[OPE-L:5296] Re: Re: Re: Re: Re: Re: how is SNLT measured?

From: Gerald_A_Levy (Gerald_A_Levy@msn.com)
Date: Fri Mar 30 2001 - 07:18:04 EST


Re Rakesh's [5292]:

> To measure socially necessary labor time we
> would have to measure or
> would be implicitly measuring socially wasted labor time--that is the
> labor put into an object that is of no social utility.
> How would we know the clock time embodied in the taurus has not been
> socially wasted even if manufactured at best practice unless and
> until the taurus has been ex-changed into money and thereby proves
> itself to be (or to have been) an aliquot of socially necessary labor
> time?
> It seems to me not true that abstract labor time or socially
> necessary labor time have meaning outside of monetary expression

I understand you to be saying that for value to
be fully constituted as value the commodity
must be sold for money. I agree with you.

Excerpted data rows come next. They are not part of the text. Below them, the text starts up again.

/-! How much an encoder pixel step writes. -/

/-- The flush writes no more bytes than the run has pixels (R103). -/
theorem flushBytes_length_le (run : BitVec 6) : (flushBytes run).length ≤ run.toNat := by
  unfold flushBytes
  split
  next h => simp [h]
  next h => exact run_pos h

/-- The longest chunk is RGBA's five bytes (R50). -/
theorem encode_codeMiss_length_le (p q : Pixel) : (encode (codeMiss p q)).length ≤ 5 := by
  rcases codeMiss_cases p q with ⟨-, h⟩ | ⟨-, -, h⟩ | ⟨-, -, -, h⟩ | ⟨-, -, -, h⟩ <;> simp [h, encode]

/-- A pixel adds at most five to OPOS and the pending run together: a counted pixel adds one, a flush turns a run into one
byte, a chunk has at most five (R75). -/
theorem State.selectOpcode_opos_add_run_le (s : State) (p : Pixel) :
    (s.selectOpcode p).opos + (s.selectOpcode p).run.toNat ≤ s.opos + s.run.toNat + 5 := by
  have hflush := flushBytes_length_le s.run
  rcases s.selectOpcode_cases p with ⟨-, -, h⟩ | ⟨-, -, h⟩ | ⟨-, -, h⟩ | ⟨-, -, h⟩ <;> rw [h]
  · have : (s.run + 1).toNat ≤ s.run.toNat + 1 := by bv_omega
    simp only [State.setRun_opos, State.setRun_run]
    omega
  · simp
    omega
  · simp [State.flushRun_opos, State.flushRun_run, encode]
    omega
  · have hmiss := encode_codeMiss_length_le p s.prev
    simp [State.flushRun_opos, State.flushRun_run]
    omega

theorem State.encodePixel_opos_add_run_le (s : State) (p : Pixel) :
    (s.encodePixel p).opos + (s.encodePixel p).run.toNat ≤ s.opos + s.run.toNat + 5 := by
  simpa [State.encodePixel] using s.selectOpcode_opos_add_run_le p

/-! The invariant over one step. -/

/-- A pixel step of Encode: BPP bytes read, OPOS and the pending run up by at most five. -/
theorem State.PositionsWf.encodePixel {s : State} (hwf : s.PositionsWf) (h : s.atRaw) (p : Pixel) :
    ((s.consume (bytesPerPixel s.channels)).encodePixel p).PositionsWf := by
  obtain ⟨hp, hm, hl⟩ := h
  obtain ⟨hipos, hlo, hhi⟩ := (State.positionsWf_iff_encode (.inl hp) hm).1 hwf
  obtain ⟨bs, -, -, hopos⟩ := (s.consume (bytesPerPixel s.channels)).encodePixel_moved p
  have hle := (s.consume (bytesPerPixel s.channels)).encodePixel_opos_add_run_le p
  simp only [State.consume_opos, State.consume_run] at hopos hle
  rw [State.positionsWf_iff_encode (State.encodePixel_inLoop (by simp [hp]) p) (by simp [hm])]
  simp only [State.encodePixel_ipos, State.encodePixel_pxi, State.encodePixel_channels, State.consume_ipos,
    State.consume_pxi, State.consume_channels, pxi_succ_toNat hl]
  exact ⟨by rw [hipos, Nat.add_one_mul], by omega, by omega⟩

/-- A pixel step of Decode writes BPP bytes and does not move IPOS back. -/
theorem State.PositionsWf.decodedPixel {s t : State} (hwf : s.PositionsWf) (hp : s.phase = .pix) (hm : s.mode = .decode)
    (hl : s.pxi < s.npix) (hn : NextPixel s t) (hc : t.channels = s.channels) (hi : s.ipos ≤ t.ipos)
    (ho : t.opos = s.opos + bytesPerPixel s.channels) : t.PositionsWf := by
  obtain ⟨hopos, hipos⟩ := (State.positionsWf_iff_decode (.inl hp) hm).1 hwf
  obtain ⟨hpxi, hph, hmode, -⟩ := hn
  rw [State.positionsWf_iff_decode (State.inLoop_of_ite (hp ▸ hph)) (hmode.trans hm)]
  exact ⟨by rw [ho, hopos, hpxi, hc, pxi_succ_toNat hl, Nat.add_one_mul], by omega⟩

/-- A step of a running command keeps the positions. -/
theorem StepsTo.positionsWf {s t : State} (hs : s.running) (hwf : s.PositionsWf) (h : StepsTo s t) : t.PositionsWf := by
  have ⟨hhdr, hloop⟩ := hwf
  cases h with
  | waits hw _ => exact absurd hs (State.ended_not_running (hw.imp id .inl))
  | host he => exact absurd hs (State.ended_not_running he)
  | fails site hr r hd => exact State.positionsWf_of_ended (raise_ended r s)
  | headerWritten hp hm =>
    obtain ⟨hipos, hopos, hrun, hpxi⟩ := hhdr hp
    rw [State.positionsWf_iff_encode (State.enterPixels_inLoop ..) (by simp [hm])]
    simp [hipos, hopos, hrun, hpxi, encode, Config.magic, be32Bytes]
  | headerRead hp hm =>
    obtain ⟨hipos, hopos, hrun, hpxi⟩ := hhdr hp
    rw [State.positionsWf_iff_decode (State.enterPixels_inLoop ..) (by simp [hm])]
    simp [hipos, hopos, hpxi]
  | chunk hc i =>
    obtain ⟨hp, hm, hl, -⟩ := hc
    exact hwf.decodedPixel hp hm hl (State.finishChunk_nextPixel _) (by simp) (by simp)
      (by simp [State.finishChunk_opos, rawBytes_length])
  | continues hc =>
    obtain ⟨hp, hm, hl, -⟩ := hc
    exact hwf.decodedPixel hp hm hl s.continueRun_nextPixel (by simp) (by simp)
      (by simp [State.continueRun_opos, rawBytes_length])
  | raw hr i rest hd p => exact hwf.encodePixel hr p
  | leaves hp => exact ⟨nofun, fun _ => hloop (.inl hp)⟩
  | trailerWritten => exact State.positionsWf_of_ended (.inr (.inl rfl))
  | trailerRead => exact State.positionsWf_of_ended (.inr (.inl rfl))

/-- Settles O53: by `StepsTo.positionsWf` while a command runs; between commands only a start matters, and it sets both
cursors, RUN and PXI to 0. -/
theorem stepKeepsPositions : Obligations.StepKeepsPositions := by
  unfold Obligations.StepKeepsPositions
  intro s t hwf h
  rcases s.running_or_ended with hs | hs
  · exact (step_cases h).positionsWf hs hwf
  · rcases step_ended_cases hs h with rfl | ⟨m, q, rfl⟩
    · exact hwf
    · exact State.hostMove_positionsWf (s := s.setPending q) hs m

end Sys2Proof.Machine

/-! PROOFS. No read-ahead (O57): a record that was read, and a magic or a trailer found wrong, is decided by the bytes it takes;
and no operation of a running command looks at IN. -/

namespace Sys2Proof.Machine

/-! A read is decided by the bytes it takes. -/

/-- A chunk (R54, R55): its tag selects the arm, and no arm looks past its own operand bytes. -/
theorem decodeChunk_take_append {bs rest : List Byte} {i : Instr} (h : decodeChunk bs = .ok i rest) (more : List Byte) :
    decodeChunk (bs.take i.length ++ more) = .ok i more := by
  cases bs with
  | nil => simp [decodeChunk] at h
  | cons t tl =>
    simp only [decodeChunk] at h
    split_ifs at h with hrgb hrgba hindex hdiff hluma
    · split at h <;> cases h
      simp [decodeChunk, Instr.length, hrgb]
    · split at h <;> cases h
      simp [decodeChunk, Instr.length, hrgba]
    · cases h
      simp_all [decodeChunk, Instr.length]
    · cases h
      simp_all [decodeChunk, Instr.length]
    · split at h <;> cases h
      simp_all [decodeChunk, Instr.length]
    · cases h
      simp_all [decodeChunk, Instr.length]

/-- A header (R78, R79): the magic and ten bytes after it. -/
theorem decodeHeader_take_append {bs rest : List Byte} {i : Instr} (h : decodeHeader bs = .ok i rest)
    (more : List Byte) : decodeHeader (bs.take i.length ++ more) = .ok i more := by
  simp only [decodeHeader] at h
  split at h
  · split at h
    · simp only [decodeFields] at h
      split at h <;> cases h
      simp_all [decodeHeader, decodeFields, Instr.length]
    · cases h
  · cases h

/-- A trailer (R82): all eight bytes, right or wrong, decide. -/
theorem decodeTrailer_take_append {bs : List Byte} (h : 8 ≤ bs.length) (more : List Byte) :
    decodeTrailer (bs.take 8 ++ more) =
      if bs.take 8 = Config.trailer then .ok .trailer more else .reject .badTrailer := by
  simp [decodeTrailer, h]

/-- A record that was read is read again from its own bytes, with anything after them (R41). -/
theorem decode_take_append {site : Site} {bs rest : List Byte} {i : Instr} (h : decode site bs = .ok i rest)
    (more : List Byte) : decode site (bs.take i.length ++ more) = .ok i more := by
  cases site with
  | header => exact decodeHeader_take_append h more
  | chunk => exact decodeChunk_take_append h more
  | trailer =>
    have hlen := decode_ok_length h
    obtain rfl := decodeTrailer_ok h
    simp only [Instr.length] at hlen ⊢
    simp only [decode, decodeTrailer] at h
    split_ifs at h with hshort htr
    rw [decode, decodeTrailer_take_append (by omega), if_pos htr]
  | raw3 =>
    simp only [decode, decodeRaw3] at h
    split at h <;> cases h
    simp [decode, decodeRaw3, Instr.length]
  | raw4 =>
    simp only [decode, decodeRaw4] at h
    split at h <;> cases h
    simp [decode, decodeRaw4, Instr.length]

/-- A wrong magic or trailer is found in the bytes that were read, with anything after them (R143, R145). -/
theorem decode_reject_take_append {site : Site} {bs : List Byte} {r : Reject} (h : decode site bs = .reject r)
    (hr : ∀ n, r ≠ .short n) (more : List Byte) : decode site (bs.take (Reject.taken r) ++ more) = .reject r := by
  cases site with
  | header =>
    obtain rfl := (decodeHeader_reject h).resolve_right fun ⟨n, hn⟩ => hr n hn
    simp only [decode, decodeHeader] at h
    split at h
    · split at h
      · simp only [decodeFields] at h
        split at h <;> cases h
      next hmagic => simp [decode, decodeHeader, Reject.taken, hmagic]
    · cases h
  | trailer =>
    obtain rfl := (decodeTrailer_reject h).resolve_right fun ⟨n, hn⟩ => hr n hn
    simp only [decode, decodeTrailer] at h
    split_ifs at h with hshort htr
    · cases h
    · rw [decode, Reject.taken, decodeTrailer_take_append (by omega), if_neg htr]
  | chunk => exact (decode_pixel_reject_short (by simp) (by simp) h).elim fun n hn => absurd hn (hr n)
  | raw3 => exact (decode_pixel_reject_short (by simp) (by simp) h).elim fun n hn => absurd hn (hr n)
  | raw4 => exact (decode_pixel_reject_short (by simp) (by simp) h).elim fun n hn => absurd hn (hr n)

Thus, what was *presumed* to constitue value
(and SNLT) prior to sale can be shown to
not constitute value or SNLT if the commodity's
value is not actualized in the marketplace with its
exchange for money. This is because of a
necessary linkage of u-v, value, and e-v for the
constitution of the commodity.

While this is an important issue (one we discussed
at length in the "ideal vs. real value" thread),
it is not the same issue I have addressed here.
You might remember that I pointed out in the
original post that raised this issue [5276] that
I was raising "JUST *ONE PROBLEM*"
(emphasis added) re the measurement of SNLT.
 Thus the meaning of "socially necessary" has a number of meanings  (indeed,
some of these
other meanings I have discussed recently), but I
explicitly wanted to discuss *this* issue now.